Jackie Kennedy had a signature style
Jackie and John Fitzgerald Kenny arriving at Dallas airport on 22 November 1963, a few hours before Lee Harvey Oswald fatally shot the president National Archives, John F. Ken

The private thoughts of one of the US's best-known first ladies were sold at an auction in London on 29 March.

The 18 letters exchanged between Jacqueline (Jackie) Kennedy and former UK ambassador to the US David Ormsby-Gore, Lord Harlech, over the course of seven years from 1961-1968 were sold for £100,000 ($124,000, €116,000).

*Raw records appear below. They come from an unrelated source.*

/-- CELL_ROR (R65): A rotated right by B[4:0]. -/
def execCellRor (b : CellBeat) (s : State) : Host.Outcome State Fault Refusal :=
  done (plainBeat 0x14 opRor b s)

/-- The result of CMPEQ. -/
def opCmpeq (i : BeatIn) : FRes := plain (truth (i.a == i.b))

/-- CELL_CMPEQ (R64): 1 if A = B. -/
def execCellCmpeq (b : CellBeat) (s : State) : Host.Outcome State Fault Refusal :=
  done (plainBeat 0x18 opCmpeq b s)

/-- The result of CMPNE. -/
def opCmpne (i : BeatIn) : FRes := plain (truth (i.a != i.b))

/-- CELL_CMPNE (R64): 1 if A ≠ B. -/
def execCellCmpne (b : CellBeat) (s : State) : Host.Outcome State Fault Refusal :=
  done (plainBeat 0x19 opCmpne b s)

/-- The result of CMPLT. -/
def opCmplt (i : BeatIn) : FRes := plain (truth (slt i.a i.b))

/-- CELL_CMPLT (R64): 1 if A < B signed. -/
def execCellCmplt (b : CellBeat) (s : State) : Host.Outcome State Fault Refusal :=
  done (plainBeat 0x1A opCmplt b s)

/-- The result of CMPLTU. -/
def opCmpltu (i : BeatIn) : FRes := plain (truth (ult i.a i.b))

/-- CELL_CMPLTU (R64): 1 if A < B unsigned. -/
def execCellCmpltu (b : CellBeat) (s : State) : Host.Outcome State Fault Refusal :=
  done (plainBeat 0x1B opCmpltu b s)

/-- The result of CMPLE. -/
def opCmple (i : BeatIn) : FRes := plain (truth (sle i.a i.b))

/-- CELL_CMPLE (R64): 1 if A ≤ B signed. -/
def execCellCmple (b : CellBeat) (s : State) : Host.Outcome State Fault Refusal :=
  done (plainBeat 0x1C opCmple b s)

/-- The result of CMPLEU. -/
def opCmpleu (i : BeatIn) : FRes := plain (truth (ule i.a i.b))

/-- CELL_CMPLEU (R64): 1 if A ≤ B unsigned. -/
def execCellCmpleu (b : CellBeat) (s : State) : Host.Outcome State Fault Refusal :=
  done (plainBeat 0x1D opCmpleu b s)

/-- The result of SEL. -/
def opSel (i : BeatIn) : FRes := plain (if i.c = 0#32 then i.b else i.a)

/-- CELL_SEL (R64): A if C ≠ 0, else B. -/
def execCellSel (b : CellBeat) (s : State) : Host.Outcome State Fault Refusal :=
  done (plainBeat 0x20 opSel b s)

/-- The result of MIN. -/
def opMin (i : BeatIn) : FRes := plain (if slt i.b i.a then i.b else i.a)

/-- CELL_MIN (R64): signed minimum. -/
def execCellMin (b : CellBeat) (s : State) : Host.Outcome State Fault Refusal :=
  done (plainBeat 0x21 opMin b s)

/-- The result of MAX. -/
def opMax (i : BeatIn) : FRes := plain (if slt i.a i.b then i.b else i.a)

/-- CELL_MAX (R64): signed maximum. -/
def execCellMax (b : CellBeat) (s : State) : Host.Outcome State Fault Refusal :=
  done (plainBeat 0x22 opMax b s)

/-- The result of MINU. -/
def opMinu (i : BeatIn) : FRes := plain (if ult i.b i.a then i.b else i.a)

/-- CELL_MINU (R64): unsigned minimum. -/
def execCellMinu (b : CellBeat) (s : State) : Host.Outcome State Fault Refusal :=
  done (plainBeat 0x23 opMinu b s)

/-- The result of MAXU. -/
def opMaxu (i : BeatIn) : FRes := plain (if ult i.a i.b then i.b else i.a)

/-- CELL_MAXU (R64): unsigned maximum. -/
def execCellMaxu (b : CellBeat) (s : State) : Host.Outcome State Fault Refusal :=
  done (plainBeat 0x24 opMaxu b s)

/-- The result of CLZ. -/
def opClz (i : BeatIn) : FRes := plain (clz i.a)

John Fitzgerald Kennedy's assassination in 1963 turned his much-admired wife into a young widow. Ormsby-Gore became a widower four years later when his wife Sylvia died in a car crash.

The diplomat had become a close friend of the Kennedys during his time as Britain's ambassador, from 1961 to 1965. His friendship with Jackie continued to blossom in the years following their partners' death, to the point that Ormsby-Gore decided to propose in February 1968, shortly after the two went on a trip to Cambodia in November 1967.

But Jackie had decided she was going to marry the billionaire Greek shipping magnate Aristotle Onassis, seeking more than love, protection from what she had come to see as an increasingly threatening world.

In her rejection letter, Jackie wrote: "We have known so much & shared & lost so much together – Even if it isn't the way you wish now – I hope that bond of love and pain will never be cut... You are like my beloved beloved brother – and mentor – and the only original spirit I know – as you were to Jack."

Ormsby-Gore's response to the letter was never sent. However, a draft recovered among his correspondence speaks of his heartbreak: "All the pathetic plans I had brought with me for visits to Cyrenaica, holidays near one another and a whole variety of solutions to our marriage problem, including one for a secret marriage this summer – plans which I saw us eagerly discussing, calmly and with complete frankness as we did at the Cape and in Cambodia for the next wonderful ten days – all had become irrelevant trash to be thrown away within a few hours of my landing in New York.

"As for your photograph I weep when I look at it. Why do such agonising things have to happen? Where was the need for it? I have tried for hours and hours to understand your explanation and I suppose I do in a way, without agreeing with it; but what I find unbearable and in a way, dearest Jackie, untrue is that you could come to such a categorical conclusion..."

In another letter sent to her suitor from Onassis's yacht Christina, Jackie tried to further explain her decision: "You and I have shared so many lives and deaths and hopes and pain – we will share them forever and be forever bound together by them... If ever I can find some healing and some comfort – it has to be with someone who is not a part of all my world of past and pain – I can find that now – if the world will let us..."

The letters form part of a stack of papers that were recovered from two boxes at Glyn Cywarch, the Harlech family house, after Lord Harlech's death in 1985. It included personal correspondence from President Kennedy and from British Prime Ministers, Harold Macmillan, Sir Alec Douglas-Home and Harold Wilson.

Auction house Bonhams estimated the archive at £100,000-150,000, but the 10-hour long action raised a total £2.6m for the 531-item lot, the BBC reported.